◆ **TRY IT**: Write out every record in full, exactly as written, please.

(Stored data)

-- Opening Marker --

-- ==== Sys2Proof/Word.lean ====
section
/-! DEFINITION. The widths of the machine's words (spec/00_scope.md rules R5, R8). -/

namespace Sys2Proof

/-- A data byte, 0 to 255, never signed (R8). -/
abbrev Byte := BitVec 8

/-- One instruction word, `I[12:0]` (R5, R140). -/
abbrev Word := BitVec 13

/-- A program address, `A14` to `A0` (R5, R23). -/
abbrev Addr := BitVec 15

end Sys2Proof
end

-- Closing Marker --

◆ **WRITTEN REPLY**:
-- ==== Sys2Proof/Word.lean ====
section
/-! DEFINITION. The widths of the machine's words (spec/00_scope.md rules R5, R8). -/

namespace Sys2Proof

/-- A data byte, 0 to 255, never signed (R8). -/
abbrev Byte := BitVec 8

/-- One instruction word, `I[12:0]` (R5, R140). -/
abbrev Word := BitVec 13

/-- A program address, `A14` to `A0` (R5, R23). -/
abbrev Addr := BitVec 15

end Sys2Proof
end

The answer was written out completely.